5. In a fireplace and space heater combination, front, top, back, and end walls united to form a generally parallelepipedal structure, first and second partitions fixed in said structure, each in spaced relation With and parallel with a respective one of said end walls to define therewith, first and second chambers and a central fireplace space between said partitions, there being a flue opening in said top Wall for egress of combustion gases from said central fireplace space, the lower area of said front Wall, between said partitions, being removed to define a fireplace opening, each said partition having an opening in its upper area, a tubular casing positioned in the upper portion of said fireplace space and having each end fitting the opening of a respective partition in gas-tight relation therewith, said casing placing said chambers in communication, products of combustion of fuel burned in said fireplace space passing upwardly over and about the exterior of said casing to said flue opening, electric heater means positioned in said casing, and power-driven blower means in one said chamber, operable to induce flow of air between said chambers, through said casing.
6. In a fireplace and space heater unit, a unitary, sheet metal structure forming (a) a forwardly open central fireplace space in which fuel may be burned, (b) two discrete chambers contiguous to and at opposite sides of said central fireplace space, respectively, a tubular conduit connecting said chambers and passing horizontally through the upper part of said central fireplace space and out of direct communication therewith, means forming an outlet for combustion gases opening through the top of said central fireplace space whereby combustion gases from fuel burning in said central fireplace space pass upwardly exteriorly over and about said conduit to said outlet, electric heater means mounted within said conduit, and blower means in one said chamber and operable to impel air from one said chamber, through said conduit and said other chamber in succession for distribution to space to be heated.
7. A combined fireplace and space heating unit comprising, top, bottom, back and end walls secured together along their meeting edges to form a parallelepipedal casing, first and second vertical laterally-spaced partitions within said casing and forming with said top, bottom and back walls, a forwardly-open fireplace space in which fuel may be burned for heating of ambient space, there being an opening through said top wall from said space, for egress of combustion gases, each said partition also forming with said top, bottom, back, and respective end wall, first and second chambers, wall means closing the front of said second chamber, an auxiliary wall closing the upper portion only of the forward opening of said fireplace space, a horizontal tubular conduit extending in and across said fireplace space, behind said auxiliary wall, and having its respective ends sealed in openings in said partitions to place said chambers in communication, power-driven blower means in one of said chambers and operable to impel air from said first to said second chamber, through said conduit, and electric heater means mounted in said conduit.

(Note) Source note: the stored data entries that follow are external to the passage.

-- ==== Sys2Proof/Machine/Operands.lean ====
section
/-! DEFINITION. How operands are assembled: the key index from bits of the accumulator
(30_encoding.md rule R76), the key read (20_memory.md rule R52), the key term (41_round_steps.md rule
R112), the mixing function (rule R110) and the decipher accumulator's start (rules R7, R125). -/

namespace Sys2Proof.Machine

/-- `SUM0_DEC` = `mul32(DELTA, 32)` (rules R7, R23, R125). -/
def sum0Dec (delta : Word) : Word := mul32 delta (BitVec.ofNat 32 Config.nRounds)

/-- `F(x)`, rule R110: both shifts, then the exclusive or, then the addition of x (D2). -/
def mixF (x : Word) : Word := add32 (xor32 (shl32 x Config.shl) (shr32 x Config.shr)) x

/-- `idxA(s)` = `and32(s, 3)` = `s[1:0]`, rule R76. -/
def idxA (s : Word) : BitVec 2 := (and32 s Config.idxMask).setWidth 2

/-- `idxB(s)` = `and32(shr32(s, 11), 3)` = `s[12:11]`, rule R76. -/
def idxB (s : Word) : BitVec 2 := (and32 (shr32 s Config.kselBLo) Config.idxMask).setWidth 2

/-- `KeyRead(i)` = `K[i]`, the core's only load (rules R50, R52): every index names a word, and a
read changes nothing (rule R57). -/
def readKey (k : KeyFile) (i : BitVec 2) : Word :=
  if i = 0#2 then k.k0 else if i = 1#2 then k.k1 else if i = 2#2 then k.k2 else k.k3

/-- `KT_A(s)` = `add32(s, K[idxA(s)])`, rule R112. -/
def keyTermA (k : KeyFile) (s : Word) : Word := add32 s (readKey k (idxA s))

/-- `KT_B(s)` = `add32(s, K[idxB(s)])`, rule R112. -/
def keyTermB (k : KeyFile) (s : Word) : Word := add32 s (readKey k (idxB s))

end Sys2Proof.Machine
end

8. The unit of claim 7, a duct connected with the opening in the top wall of said fireplace space to conduct products of combustion therefrom to ambient air, and an auxiliary draft, power-driven fan connected with said duct to increase the draft therein.
9. In a fireplace and space heater combination, front, top, back, and end walls united to form a generally parallelepipedal structure, first and second partitions fixed in said structure, each in spaced relation with and parallel with a respective one of said end walls to define therewith, first and second chambers and a central fireplace space between said partitions, the lower area of said front wall, between said partitions, being removed to define a fireplace opening, each said partition having an opening in its upper area, a tubular casing positioned in the upper portion of said fireplace space and having each end fitting the opening of a respective partition in gas-tight relation therewith, said casing placing said chambers in communication, products of combustion of fuel burned in said fireplace space passing upwardly over and about the exterior of said casing, electric heater means positioned in said casing, power-driven blower means in one said chamber operable to induce fiow of air between said chambers through said casing, said electric heater means comprising a plurality of heater units in spaced relation in and along said casing, a plurality of normally-open switches each in circuit with a respective one of said heater units, a rotatable shaft, a plurality of cams fixed to said shaft and constructed and arranged to close a respective one of said switches in predetermined sequence in response to rotation of said shaft, a torque motor, a clutch closable to connect said motor to said shaft to rotate the same, electromagnetic means energizable to close said clutch, and a thermostat in circuit with said electromagnetic means and torque motor.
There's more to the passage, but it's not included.